(Stored items from a collection)

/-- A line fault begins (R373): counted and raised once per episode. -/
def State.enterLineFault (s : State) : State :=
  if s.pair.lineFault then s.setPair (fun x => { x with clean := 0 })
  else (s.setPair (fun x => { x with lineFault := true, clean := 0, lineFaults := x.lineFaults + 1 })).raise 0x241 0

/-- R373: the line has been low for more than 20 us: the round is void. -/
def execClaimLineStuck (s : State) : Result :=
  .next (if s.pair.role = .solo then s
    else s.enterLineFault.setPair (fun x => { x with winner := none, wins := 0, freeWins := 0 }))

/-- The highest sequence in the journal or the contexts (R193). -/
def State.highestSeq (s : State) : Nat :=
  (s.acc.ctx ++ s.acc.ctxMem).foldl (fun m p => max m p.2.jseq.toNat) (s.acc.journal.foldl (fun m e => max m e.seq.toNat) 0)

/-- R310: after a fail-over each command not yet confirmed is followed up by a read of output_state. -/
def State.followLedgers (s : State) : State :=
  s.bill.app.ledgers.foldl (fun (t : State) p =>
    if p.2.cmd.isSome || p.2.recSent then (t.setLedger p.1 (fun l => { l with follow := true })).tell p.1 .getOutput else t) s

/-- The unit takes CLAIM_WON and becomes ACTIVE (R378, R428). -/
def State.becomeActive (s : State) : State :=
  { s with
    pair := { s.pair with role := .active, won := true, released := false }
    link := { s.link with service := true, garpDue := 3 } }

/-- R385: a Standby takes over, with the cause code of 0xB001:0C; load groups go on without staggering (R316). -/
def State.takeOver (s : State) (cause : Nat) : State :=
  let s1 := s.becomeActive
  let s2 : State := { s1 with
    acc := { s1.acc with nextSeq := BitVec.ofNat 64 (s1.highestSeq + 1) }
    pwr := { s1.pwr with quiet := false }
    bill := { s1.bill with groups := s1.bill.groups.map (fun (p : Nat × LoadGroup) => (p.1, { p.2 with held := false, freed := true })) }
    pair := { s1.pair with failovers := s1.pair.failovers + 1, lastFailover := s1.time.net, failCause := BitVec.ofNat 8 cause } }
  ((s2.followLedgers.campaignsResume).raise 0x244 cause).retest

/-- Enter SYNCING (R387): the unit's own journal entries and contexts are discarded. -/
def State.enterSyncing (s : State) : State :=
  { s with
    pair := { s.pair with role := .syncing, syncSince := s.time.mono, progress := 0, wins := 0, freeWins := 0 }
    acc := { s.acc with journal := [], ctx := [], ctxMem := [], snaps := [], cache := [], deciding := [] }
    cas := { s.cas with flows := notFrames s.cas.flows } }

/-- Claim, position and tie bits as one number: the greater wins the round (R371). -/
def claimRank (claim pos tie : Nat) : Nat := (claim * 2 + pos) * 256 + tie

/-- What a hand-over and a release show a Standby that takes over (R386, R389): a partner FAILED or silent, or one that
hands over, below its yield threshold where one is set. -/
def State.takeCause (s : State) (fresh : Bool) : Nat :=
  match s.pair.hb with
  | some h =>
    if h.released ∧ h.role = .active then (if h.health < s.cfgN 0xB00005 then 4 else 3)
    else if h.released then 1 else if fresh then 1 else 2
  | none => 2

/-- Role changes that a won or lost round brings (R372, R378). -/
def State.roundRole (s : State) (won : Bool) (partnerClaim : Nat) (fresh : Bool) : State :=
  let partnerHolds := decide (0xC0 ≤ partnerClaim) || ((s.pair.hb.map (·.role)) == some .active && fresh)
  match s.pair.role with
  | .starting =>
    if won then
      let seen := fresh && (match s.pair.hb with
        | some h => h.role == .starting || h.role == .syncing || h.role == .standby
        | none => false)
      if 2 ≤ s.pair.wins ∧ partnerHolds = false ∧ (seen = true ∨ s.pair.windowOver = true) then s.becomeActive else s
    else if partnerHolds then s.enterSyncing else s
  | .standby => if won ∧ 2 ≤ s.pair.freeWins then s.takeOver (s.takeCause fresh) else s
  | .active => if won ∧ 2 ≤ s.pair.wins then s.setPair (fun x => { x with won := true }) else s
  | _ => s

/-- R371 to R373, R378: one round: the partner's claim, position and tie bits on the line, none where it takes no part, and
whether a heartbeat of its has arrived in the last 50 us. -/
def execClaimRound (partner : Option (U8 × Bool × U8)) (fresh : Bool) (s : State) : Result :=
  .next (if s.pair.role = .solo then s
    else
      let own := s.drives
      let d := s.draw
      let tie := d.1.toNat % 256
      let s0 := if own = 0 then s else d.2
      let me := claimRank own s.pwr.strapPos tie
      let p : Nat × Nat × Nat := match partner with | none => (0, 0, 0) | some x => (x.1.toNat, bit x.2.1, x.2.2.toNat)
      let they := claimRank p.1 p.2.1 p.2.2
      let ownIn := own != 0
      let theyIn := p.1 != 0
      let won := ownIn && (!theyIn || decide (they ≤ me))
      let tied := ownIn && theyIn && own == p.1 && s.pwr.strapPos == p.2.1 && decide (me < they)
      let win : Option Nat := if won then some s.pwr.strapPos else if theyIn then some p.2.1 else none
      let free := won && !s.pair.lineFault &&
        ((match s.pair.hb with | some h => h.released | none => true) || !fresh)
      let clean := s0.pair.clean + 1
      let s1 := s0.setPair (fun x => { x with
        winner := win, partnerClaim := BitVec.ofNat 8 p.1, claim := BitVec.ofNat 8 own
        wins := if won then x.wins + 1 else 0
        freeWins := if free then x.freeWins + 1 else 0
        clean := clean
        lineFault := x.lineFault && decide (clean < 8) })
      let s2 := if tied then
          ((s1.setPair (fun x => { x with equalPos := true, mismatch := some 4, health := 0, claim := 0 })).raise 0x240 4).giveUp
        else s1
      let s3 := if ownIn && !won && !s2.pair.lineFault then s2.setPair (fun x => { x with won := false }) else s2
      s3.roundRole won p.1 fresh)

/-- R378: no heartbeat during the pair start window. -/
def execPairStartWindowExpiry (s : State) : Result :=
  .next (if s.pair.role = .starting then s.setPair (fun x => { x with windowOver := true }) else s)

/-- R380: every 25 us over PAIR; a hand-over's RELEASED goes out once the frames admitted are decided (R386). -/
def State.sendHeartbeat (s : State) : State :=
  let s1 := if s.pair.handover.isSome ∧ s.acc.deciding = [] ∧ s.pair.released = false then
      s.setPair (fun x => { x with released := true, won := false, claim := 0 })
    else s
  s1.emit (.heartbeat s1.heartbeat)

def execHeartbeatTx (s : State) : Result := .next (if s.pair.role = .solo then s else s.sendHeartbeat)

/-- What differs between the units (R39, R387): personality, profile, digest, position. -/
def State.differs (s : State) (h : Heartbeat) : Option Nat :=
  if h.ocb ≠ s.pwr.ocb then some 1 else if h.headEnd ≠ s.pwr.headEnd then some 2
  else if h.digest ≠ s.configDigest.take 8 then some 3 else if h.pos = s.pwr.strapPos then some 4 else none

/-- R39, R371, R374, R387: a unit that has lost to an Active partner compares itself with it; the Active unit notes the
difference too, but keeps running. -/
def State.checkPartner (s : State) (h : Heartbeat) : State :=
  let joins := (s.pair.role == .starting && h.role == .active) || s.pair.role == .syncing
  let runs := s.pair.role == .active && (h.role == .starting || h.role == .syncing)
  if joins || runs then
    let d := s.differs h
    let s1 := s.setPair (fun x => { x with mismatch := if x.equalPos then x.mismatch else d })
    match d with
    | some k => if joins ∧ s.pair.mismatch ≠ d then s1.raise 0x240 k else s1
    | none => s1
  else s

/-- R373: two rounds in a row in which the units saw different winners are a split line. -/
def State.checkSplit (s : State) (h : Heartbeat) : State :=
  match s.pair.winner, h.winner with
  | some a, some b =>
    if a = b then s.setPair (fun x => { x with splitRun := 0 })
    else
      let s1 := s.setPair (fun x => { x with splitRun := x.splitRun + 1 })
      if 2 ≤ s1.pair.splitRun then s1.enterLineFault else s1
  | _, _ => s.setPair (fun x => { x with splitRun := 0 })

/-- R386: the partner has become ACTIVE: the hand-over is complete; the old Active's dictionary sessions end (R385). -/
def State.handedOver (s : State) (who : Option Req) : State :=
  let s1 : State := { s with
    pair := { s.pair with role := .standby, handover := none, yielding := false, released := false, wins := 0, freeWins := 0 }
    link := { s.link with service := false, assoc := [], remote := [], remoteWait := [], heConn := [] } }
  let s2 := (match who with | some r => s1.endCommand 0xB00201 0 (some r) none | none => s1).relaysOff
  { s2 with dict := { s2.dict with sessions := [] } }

DIRECTIONS: What you give back should be only the lines of the records above, starting at the line with "contexts (R193). -/" and ending at the line with "s.bill.app.ledgers.foldl (fun (t", restated word for word.

FINAL ANSWER:
/-- The highest sequence in the journal or the contexts (R193). -/
def State.highestSeq (s : State) : Nat :=
  (s.acc.ctx ++ s.acc.ctxMem).foldl (fun m p => max m p.2.jseq.toNat) (s.acc.journal.foldl (fun m e => max m e.seq.toNat) 0)

/-- R310: after a fail-over each command not yet confirmed is followed up by a read of output_state. -/
def State.followLedgers (s : State) : State :=
  s.bill.app.ledgers.foldl (fun (t : State) p =>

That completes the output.